=== Information shown ===

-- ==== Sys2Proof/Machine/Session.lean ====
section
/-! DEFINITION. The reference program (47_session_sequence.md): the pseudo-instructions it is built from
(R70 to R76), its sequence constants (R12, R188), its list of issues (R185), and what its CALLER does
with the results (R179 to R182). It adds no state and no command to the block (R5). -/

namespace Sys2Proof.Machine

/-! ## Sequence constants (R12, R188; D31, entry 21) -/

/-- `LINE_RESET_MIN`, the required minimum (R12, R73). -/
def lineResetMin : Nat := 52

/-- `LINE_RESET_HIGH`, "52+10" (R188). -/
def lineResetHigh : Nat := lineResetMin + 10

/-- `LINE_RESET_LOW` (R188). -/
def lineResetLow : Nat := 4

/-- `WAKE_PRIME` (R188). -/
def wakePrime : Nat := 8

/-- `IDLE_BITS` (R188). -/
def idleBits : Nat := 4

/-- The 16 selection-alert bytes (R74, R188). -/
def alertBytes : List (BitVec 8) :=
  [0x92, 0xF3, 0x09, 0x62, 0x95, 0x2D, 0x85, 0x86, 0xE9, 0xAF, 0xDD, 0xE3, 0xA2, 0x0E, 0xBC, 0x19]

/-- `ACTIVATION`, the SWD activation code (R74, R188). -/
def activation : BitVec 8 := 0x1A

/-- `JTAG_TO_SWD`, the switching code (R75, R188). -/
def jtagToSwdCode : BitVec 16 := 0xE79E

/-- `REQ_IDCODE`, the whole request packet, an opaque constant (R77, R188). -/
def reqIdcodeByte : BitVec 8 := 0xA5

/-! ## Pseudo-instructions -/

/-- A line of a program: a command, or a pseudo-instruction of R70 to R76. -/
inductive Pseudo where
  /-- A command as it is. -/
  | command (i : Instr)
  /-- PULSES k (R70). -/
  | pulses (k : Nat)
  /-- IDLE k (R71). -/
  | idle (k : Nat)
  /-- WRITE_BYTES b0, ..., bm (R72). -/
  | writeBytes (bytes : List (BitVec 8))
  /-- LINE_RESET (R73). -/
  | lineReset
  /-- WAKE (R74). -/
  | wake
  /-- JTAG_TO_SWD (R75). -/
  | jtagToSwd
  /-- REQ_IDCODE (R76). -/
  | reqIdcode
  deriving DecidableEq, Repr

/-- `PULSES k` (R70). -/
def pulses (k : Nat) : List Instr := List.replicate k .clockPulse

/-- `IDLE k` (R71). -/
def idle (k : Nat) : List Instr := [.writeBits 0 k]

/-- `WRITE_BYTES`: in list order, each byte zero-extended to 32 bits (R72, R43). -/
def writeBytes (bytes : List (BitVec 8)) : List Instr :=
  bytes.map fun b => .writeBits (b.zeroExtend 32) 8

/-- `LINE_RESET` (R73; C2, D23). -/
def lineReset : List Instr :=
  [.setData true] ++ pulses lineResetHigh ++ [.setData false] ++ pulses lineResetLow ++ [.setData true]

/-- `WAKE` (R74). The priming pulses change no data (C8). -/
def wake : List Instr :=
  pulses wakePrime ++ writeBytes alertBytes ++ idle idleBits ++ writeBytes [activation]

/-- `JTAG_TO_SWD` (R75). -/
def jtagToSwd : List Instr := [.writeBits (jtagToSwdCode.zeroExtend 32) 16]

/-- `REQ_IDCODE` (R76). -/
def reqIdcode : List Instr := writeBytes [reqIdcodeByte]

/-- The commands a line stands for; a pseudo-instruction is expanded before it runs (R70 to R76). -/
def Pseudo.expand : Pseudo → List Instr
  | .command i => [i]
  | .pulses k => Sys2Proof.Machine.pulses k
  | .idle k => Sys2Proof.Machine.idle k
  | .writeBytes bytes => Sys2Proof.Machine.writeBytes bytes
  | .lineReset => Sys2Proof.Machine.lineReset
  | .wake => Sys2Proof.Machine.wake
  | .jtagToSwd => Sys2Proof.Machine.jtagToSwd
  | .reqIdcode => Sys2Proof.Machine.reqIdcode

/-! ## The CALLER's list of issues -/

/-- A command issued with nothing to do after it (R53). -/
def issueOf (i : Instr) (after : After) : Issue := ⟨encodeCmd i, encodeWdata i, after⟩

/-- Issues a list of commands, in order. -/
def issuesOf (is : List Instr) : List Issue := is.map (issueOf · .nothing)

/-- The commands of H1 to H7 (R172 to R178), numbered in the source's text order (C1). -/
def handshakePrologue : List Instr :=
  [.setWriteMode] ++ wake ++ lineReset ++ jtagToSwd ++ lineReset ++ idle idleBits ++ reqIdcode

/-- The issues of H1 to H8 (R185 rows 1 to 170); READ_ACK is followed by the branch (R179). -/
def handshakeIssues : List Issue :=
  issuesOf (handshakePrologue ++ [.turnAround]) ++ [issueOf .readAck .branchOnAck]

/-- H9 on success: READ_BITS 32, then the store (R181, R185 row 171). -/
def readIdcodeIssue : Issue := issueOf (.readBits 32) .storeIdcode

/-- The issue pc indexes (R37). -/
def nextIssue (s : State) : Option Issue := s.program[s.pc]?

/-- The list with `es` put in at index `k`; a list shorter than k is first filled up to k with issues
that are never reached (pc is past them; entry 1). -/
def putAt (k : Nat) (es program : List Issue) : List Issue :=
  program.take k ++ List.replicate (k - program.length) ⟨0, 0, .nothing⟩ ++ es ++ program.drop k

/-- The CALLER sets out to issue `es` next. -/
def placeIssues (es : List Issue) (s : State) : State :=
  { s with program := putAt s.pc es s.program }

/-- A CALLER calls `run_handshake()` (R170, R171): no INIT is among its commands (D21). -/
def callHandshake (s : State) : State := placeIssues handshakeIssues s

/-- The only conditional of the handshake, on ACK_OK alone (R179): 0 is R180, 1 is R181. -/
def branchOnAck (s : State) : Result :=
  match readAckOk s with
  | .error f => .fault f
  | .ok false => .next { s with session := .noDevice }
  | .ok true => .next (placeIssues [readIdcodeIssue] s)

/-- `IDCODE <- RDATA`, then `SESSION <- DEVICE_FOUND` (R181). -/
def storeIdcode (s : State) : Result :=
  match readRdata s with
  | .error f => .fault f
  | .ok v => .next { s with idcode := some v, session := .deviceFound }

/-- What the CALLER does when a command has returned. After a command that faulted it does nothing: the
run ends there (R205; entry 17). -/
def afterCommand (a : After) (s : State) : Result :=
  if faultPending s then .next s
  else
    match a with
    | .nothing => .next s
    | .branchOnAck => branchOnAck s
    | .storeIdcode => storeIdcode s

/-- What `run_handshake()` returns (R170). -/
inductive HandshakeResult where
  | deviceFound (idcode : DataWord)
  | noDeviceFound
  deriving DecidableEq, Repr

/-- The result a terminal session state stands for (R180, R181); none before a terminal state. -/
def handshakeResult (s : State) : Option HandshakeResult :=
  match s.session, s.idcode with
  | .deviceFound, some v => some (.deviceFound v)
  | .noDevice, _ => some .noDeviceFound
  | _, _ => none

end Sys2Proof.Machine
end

===
=== Information shown ===

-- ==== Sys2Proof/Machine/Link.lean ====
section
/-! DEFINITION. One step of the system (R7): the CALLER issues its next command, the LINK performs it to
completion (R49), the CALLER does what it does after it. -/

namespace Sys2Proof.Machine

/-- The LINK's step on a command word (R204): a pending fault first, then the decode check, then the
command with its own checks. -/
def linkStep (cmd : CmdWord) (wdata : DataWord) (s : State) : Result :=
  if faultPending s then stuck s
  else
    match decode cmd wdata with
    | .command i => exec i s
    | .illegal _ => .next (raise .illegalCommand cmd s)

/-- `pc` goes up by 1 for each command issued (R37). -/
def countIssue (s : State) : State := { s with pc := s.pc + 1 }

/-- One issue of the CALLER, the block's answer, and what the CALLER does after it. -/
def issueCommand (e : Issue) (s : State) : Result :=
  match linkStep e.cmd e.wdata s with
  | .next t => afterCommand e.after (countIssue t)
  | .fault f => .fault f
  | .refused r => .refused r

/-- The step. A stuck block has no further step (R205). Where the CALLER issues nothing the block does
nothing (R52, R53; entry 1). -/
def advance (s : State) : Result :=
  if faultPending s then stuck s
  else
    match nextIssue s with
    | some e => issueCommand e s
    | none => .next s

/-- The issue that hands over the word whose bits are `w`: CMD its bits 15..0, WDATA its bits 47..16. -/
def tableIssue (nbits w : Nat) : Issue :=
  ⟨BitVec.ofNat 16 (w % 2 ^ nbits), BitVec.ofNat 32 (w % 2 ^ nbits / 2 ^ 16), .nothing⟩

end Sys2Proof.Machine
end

===
=== Information shown ===

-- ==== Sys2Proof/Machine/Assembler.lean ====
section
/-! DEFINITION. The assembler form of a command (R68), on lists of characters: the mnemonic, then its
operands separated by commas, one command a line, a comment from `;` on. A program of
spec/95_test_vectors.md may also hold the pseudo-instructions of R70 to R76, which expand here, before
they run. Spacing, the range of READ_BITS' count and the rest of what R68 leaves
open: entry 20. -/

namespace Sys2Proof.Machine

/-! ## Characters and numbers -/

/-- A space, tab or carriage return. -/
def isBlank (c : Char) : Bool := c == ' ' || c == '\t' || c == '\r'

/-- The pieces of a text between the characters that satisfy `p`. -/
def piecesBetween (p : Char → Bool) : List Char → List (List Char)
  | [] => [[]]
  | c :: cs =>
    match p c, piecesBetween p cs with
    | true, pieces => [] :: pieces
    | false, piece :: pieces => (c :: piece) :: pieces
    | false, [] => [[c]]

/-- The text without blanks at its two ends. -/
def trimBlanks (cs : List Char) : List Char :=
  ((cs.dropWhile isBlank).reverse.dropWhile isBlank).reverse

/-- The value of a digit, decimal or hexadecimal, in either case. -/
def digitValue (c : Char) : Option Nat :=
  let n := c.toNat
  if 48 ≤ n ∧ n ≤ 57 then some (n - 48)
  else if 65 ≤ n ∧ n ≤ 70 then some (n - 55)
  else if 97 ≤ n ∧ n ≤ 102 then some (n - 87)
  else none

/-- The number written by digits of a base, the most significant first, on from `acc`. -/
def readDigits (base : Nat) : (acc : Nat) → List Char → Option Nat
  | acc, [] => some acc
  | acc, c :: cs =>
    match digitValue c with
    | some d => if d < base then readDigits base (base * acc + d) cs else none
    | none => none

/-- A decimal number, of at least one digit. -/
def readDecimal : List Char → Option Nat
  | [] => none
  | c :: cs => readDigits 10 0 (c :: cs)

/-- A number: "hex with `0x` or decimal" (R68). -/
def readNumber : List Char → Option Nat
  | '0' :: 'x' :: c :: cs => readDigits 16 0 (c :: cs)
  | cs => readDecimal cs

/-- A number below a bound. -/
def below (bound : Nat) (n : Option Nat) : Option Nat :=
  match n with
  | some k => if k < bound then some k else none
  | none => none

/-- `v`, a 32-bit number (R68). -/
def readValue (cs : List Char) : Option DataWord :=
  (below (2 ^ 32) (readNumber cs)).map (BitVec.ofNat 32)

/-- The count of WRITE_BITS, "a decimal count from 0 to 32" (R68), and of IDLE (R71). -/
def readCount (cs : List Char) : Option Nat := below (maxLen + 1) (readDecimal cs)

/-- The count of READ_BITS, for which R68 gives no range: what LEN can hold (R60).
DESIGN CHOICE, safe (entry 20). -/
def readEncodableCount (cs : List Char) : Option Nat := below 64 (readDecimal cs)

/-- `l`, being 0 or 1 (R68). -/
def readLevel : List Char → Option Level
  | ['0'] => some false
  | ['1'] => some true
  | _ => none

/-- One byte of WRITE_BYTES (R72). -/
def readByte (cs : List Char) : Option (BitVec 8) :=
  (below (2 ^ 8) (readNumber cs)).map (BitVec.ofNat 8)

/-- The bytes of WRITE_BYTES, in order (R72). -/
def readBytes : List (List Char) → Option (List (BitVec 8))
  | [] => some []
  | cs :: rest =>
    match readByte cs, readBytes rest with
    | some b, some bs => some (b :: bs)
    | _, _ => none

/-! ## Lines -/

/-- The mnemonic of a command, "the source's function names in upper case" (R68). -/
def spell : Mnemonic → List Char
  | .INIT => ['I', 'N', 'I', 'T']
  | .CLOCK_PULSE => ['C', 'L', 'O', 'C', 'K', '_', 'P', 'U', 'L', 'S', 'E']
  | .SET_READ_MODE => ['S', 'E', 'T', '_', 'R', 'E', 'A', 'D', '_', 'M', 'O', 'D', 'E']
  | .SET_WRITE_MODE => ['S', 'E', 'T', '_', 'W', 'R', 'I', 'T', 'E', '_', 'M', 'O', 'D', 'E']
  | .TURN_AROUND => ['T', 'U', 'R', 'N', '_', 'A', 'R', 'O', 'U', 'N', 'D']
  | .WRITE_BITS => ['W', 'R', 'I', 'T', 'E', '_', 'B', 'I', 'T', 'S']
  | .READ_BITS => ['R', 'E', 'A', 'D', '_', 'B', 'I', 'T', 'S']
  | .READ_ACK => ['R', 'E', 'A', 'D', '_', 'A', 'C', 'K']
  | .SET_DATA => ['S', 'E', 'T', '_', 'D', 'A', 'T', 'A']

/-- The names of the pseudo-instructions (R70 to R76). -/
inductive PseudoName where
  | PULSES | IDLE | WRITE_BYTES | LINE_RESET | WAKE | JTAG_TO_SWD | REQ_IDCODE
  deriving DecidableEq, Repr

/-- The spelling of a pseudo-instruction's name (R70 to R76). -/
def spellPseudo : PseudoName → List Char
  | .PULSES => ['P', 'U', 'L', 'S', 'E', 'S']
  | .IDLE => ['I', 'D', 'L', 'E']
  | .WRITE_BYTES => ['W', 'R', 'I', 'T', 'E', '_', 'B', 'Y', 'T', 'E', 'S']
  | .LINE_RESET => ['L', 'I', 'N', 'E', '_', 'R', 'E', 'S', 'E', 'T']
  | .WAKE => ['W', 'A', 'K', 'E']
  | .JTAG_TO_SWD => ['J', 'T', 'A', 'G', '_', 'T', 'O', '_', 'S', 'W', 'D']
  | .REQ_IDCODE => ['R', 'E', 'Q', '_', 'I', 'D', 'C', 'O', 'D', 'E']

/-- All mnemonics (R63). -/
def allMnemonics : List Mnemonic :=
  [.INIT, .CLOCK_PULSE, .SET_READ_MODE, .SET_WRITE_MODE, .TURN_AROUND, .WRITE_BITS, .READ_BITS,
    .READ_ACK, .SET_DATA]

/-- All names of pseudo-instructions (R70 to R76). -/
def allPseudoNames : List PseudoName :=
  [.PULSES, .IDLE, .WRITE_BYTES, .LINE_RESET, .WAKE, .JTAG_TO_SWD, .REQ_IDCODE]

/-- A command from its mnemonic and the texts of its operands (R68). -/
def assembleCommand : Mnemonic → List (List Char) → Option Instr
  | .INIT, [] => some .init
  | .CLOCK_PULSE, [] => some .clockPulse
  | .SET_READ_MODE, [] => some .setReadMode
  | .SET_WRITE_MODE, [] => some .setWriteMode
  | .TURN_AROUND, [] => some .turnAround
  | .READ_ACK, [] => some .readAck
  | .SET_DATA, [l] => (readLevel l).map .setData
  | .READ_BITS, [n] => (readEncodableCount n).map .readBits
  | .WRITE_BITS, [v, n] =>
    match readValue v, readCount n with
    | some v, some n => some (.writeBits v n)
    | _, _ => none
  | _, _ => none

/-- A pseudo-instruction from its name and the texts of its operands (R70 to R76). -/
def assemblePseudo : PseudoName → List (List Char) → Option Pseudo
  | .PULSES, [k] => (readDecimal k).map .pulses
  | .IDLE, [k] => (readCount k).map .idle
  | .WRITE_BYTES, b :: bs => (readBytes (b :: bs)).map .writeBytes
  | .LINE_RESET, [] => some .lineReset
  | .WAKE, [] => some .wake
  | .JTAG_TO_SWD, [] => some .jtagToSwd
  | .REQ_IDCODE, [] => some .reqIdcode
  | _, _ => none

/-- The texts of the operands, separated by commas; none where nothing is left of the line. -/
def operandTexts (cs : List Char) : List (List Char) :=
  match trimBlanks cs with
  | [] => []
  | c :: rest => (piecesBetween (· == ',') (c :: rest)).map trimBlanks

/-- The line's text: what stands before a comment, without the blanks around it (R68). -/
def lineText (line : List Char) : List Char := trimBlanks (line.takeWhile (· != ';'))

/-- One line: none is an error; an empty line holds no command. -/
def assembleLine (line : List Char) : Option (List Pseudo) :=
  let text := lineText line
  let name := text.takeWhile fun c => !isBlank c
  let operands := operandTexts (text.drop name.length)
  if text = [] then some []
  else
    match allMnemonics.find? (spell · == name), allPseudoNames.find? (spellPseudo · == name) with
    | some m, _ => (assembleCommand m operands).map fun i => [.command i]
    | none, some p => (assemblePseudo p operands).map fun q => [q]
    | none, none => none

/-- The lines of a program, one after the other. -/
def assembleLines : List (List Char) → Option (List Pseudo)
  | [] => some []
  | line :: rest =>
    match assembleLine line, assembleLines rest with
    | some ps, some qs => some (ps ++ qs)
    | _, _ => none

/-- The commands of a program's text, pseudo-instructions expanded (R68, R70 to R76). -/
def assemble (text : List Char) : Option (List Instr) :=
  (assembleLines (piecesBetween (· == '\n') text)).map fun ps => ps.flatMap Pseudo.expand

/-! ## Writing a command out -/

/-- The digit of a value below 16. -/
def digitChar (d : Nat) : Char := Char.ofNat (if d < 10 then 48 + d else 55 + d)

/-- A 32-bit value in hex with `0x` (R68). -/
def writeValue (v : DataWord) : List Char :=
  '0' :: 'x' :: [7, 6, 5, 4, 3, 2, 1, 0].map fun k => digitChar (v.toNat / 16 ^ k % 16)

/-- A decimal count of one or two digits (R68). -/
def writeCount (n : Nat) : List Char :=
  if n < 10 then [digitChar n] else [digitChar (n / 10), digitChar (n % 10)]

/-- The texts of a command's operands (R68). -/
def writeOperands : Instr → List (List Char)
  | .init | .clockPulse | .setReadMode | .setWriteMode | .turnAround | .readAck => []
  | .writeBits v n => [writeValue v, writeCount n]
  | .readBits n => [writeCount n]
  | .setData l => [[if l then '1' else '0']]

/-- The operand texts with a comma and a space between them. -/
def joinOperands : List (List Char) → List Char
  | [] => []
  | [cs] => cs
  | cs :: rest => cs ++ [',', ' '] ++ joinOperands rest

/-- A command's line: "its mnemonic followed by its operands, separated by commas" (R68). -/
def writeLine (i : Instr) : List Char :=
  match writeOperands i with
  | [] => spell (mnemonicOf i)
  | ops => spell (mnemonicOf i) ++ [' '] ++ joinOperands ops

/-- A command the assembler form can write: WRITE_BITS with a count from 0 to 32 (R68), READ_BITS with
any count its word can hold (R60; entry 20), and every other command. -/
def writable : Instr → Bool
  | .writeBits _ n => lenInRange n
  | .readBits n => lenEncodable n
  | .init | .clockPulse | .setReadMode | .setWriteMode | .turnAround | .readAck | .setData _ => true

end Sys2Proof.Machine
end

===

== Work to be completed ==
What you return should be exactly the lines above, starting at the one with "-- ==== Sys2Proof/Machine/Session.lean" and ending at the one with "def lineResetHigh : Nat := lineResetMin + 10", and nothing else.

== Finished task ==
-- ==== Sys2Proof/Machine/Session.lean ====
section
/-! DEFINITION. The reference program (47_session_sequence.md): the pseudo-instructions it is built from
(R70 to R76), its sequence constants (R12, R188), its list of issues (R185), and what its CALLER does
with the results (R179 to R182). It adds no state and no command to the block (R5). -/

namespace Sys2Proof.Machine

/-! ## Sequence constants (R12, R188; D31, entry 21) -/

/-- `LINE_RESET_MIN`, the required minimum (R12, R73). -/
def lineResetMin : Nat := 52

/-- `LINE_RESET_HIGH`, "52+10" (R188). -/
def lineResetHigh : Nat := lineResetMin + 10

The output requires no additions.